Search the data for the string "startWalk" and extract every line where it appears.

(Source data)
####################

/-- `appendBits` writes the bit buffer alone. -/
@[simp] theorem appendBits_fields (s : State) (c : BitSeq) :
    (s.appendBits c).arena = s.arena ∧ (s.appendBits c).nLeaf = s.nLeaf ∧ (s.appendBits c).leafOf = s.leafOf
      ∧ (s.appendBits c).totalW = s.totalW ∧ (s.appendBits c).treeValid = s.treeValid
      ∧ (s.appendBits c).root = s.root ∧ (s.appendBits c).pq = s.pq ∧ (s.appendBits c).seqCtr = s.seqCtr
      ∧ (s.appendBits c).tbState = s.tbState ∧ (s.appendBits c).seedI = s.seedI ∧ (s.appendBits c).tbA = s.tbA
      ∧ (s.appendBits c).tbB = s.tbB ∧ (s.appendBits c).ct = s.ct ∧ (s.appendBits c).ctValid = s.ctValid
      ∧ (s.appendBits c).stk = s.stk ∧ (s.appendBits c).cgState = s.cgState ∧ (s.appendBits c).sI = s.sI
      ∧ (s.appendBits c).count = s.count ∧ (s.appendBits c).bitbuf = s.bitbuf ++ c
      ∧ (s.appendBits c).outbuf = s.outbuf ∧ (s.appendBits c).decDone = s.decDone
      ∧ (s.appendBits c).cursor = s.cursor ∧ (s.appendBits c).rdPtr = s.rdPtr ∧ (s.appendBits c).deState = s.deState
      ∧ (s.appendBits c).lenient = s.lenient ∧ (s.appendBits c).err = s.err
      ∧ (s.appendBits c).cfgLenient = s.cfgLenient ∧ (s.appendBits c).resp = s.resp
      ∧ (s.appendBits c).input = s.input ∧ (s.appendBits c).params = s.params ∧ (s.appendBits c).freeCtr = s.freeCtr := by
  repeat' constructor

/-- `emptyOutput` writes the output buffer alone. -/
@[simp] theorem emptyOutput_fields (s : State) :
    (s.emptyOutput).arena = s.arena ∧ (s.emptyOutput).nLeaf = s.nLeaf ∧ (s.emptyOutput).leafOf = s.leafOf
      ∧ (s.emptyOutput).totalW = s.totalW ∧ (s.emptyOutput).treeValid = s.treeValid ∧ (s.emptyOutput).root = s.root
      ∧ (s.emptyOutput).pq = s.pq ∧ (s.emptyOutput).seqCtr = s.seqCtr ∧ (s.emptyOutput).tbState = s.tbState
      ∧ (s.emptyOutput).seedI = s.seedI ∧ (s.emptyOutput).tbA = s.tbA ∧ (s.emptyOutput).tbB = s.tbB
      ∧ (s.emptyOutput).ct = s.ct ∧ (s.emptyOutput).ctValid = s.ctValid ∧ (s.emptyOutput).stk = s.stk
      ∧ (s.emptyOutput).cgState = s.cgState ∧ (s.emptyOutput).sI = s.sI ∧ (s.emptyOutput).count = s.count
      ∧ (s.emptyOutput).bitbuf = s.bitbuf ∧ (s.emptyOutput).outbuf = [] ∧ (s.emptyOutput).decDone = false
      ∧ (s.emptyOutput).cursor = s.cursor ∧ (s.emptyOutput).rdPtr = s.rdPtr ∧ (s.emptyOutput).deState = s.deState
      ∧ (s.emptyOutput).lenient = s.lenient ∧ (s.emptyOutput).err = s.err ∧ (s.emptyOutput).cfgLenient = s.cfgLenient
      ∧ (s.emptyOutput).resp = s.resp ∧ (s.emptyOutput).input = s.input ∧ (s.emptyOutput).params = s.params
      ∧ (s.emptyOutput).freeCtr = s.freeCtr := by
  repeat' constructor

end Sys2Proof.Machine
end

####################

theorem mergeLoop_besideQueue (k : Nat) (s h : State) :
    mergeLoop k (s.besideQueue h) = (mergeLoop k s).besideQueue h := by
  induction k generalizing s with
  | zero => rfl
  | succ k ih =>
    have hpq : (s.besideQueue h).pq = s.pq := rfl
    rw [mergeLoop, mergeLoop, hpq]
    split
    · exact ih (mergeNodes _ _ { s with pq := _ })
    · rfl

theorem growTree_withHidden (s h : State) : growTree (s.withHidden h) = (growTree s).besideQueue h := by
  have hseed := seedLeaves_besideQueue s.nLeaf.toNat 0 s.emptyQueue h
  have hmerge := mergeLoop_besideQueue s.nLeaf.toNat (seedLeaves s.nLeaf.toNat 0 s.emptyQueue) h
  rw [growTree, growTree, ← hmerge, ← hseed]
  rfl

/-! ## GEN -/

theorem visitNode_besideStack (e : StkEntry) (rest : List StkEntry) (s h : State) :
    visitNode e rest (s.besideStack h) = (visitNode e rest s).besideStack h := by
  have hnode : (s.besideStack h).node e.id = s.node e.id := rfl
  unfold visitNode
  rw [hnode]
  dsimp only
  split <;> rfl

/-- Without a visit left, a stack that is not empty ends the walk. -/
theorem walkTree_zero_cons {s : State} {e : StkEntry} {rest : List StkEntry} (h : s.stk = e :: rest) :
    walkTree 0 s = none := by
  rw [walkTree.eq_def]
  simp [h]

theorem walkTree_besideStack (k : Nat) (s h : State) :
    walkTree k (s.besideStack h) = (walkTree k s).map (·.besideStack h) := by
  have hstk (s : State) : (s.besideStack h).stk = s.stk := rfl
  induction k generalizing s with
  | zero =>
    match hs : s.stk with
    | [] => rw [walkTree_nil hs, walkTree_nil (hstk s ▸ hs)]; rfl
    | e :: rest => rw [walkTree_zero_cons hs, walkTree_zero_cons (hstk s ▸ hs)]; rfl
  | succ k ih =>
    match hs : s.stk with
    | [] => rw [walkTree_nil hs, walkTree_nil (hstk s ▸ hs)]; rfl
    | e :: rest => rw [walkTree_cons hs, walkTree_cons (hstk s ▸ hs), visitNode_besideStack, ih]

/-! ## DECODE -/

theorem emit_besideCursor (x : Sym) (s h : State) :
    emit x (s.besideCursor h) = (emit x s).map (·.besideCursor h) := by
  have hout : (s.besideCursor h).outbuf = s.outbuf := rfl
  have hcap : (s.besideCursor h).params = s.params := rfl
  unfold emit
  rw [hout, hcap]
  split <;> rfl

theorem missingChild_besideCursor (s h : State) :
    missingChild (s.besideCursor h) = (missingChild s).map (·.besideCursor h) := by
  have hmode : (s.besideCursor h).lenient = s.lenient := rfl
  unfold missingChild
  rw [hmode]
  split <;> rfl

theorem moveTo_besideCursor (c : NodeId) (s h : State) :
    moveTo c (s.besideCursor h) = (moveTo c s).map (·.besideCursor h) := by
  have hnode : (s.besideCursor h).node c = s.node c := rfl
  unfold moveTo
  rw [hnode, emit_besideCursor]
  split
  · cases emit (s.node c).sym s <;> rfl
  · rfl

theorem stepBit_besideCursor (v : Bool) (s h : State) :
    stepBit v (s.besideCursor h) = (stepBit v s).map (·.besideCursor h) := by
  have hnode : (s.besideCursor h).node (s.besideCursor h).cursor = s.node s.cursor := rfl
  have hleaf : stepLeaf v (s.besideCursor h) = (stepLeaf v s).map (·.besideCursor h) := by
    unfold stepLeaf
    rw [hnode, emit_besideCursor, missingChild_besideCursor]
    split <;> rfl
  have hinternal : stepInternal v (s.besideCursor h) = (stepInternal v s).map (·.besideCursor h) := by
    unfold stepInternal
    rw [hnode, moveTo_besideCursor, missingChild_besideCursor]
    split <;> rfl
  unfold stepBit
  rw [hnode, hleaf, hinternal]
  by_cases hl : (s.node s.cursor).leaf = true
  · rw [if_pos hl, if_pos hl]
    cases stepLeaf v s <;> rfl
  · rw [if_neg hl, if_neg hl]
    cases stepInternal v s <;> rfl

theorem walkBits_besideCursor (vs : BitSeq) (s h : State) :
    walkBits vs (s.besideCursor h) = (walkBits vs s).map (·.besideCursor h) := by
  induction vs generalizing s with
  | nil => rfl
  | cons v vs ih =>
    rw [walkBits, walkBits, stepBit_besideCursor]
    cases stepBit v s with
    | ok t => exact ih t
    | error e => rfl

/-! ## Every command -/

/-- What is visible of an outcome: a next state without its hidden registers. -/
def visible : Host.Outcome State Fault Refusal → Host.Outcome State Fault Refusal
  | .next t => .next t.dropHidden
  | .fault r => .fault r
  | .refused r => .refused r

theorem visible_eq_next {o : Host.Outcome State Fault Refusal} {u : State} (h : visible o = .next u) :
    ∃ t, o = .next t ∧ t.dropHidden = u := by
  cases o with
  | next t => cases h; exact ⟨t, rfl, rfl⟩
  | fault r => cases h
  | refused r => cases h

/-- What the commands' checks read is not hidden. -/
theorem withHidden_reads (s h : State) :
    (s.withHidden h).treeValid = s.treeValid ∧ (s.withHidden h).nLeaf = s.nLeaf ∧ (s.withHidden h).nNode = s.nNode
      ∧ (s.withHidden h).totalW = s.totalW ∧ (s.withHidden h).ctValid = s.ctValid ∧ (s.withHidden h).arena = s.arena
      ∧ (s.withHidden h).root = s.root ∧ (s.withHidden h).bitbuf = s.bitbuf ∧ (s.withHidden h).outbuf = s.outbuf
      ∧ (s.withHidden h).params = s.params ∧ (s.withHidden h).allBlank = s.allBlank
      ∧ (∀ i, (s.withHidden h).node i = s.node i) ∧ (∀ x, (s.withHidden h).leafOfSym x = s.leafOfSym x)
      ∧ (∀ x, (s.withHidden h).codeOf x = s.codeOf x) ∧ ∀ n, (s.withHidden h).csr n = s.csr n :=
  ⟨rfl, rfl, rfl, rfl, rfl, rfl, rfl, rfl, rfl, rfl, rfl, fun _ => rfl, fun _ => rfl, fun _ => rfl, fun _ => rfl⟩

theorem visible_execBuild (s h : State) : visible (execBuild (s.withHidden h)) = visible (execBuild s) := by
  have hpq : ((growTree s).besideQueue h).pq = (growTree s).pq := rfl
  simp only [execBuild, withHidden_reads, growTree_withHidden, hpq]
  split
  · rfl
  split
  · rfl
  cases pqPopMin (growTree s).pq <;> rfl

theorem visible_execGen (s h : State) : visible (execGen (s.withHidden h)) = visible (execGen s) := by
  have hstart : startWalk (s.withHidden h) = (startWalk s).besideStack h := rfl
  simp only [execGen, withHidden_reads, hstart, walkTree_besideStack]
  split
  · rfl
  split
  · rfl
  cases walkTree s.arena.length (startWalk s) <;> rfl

####################

- Solution to this problem
  have hstart : startWalk (s.withHidden h) = (startWalk s).besideStack h := rfl
  cases walkTree s.arena.length (startWalk s) <;> rfl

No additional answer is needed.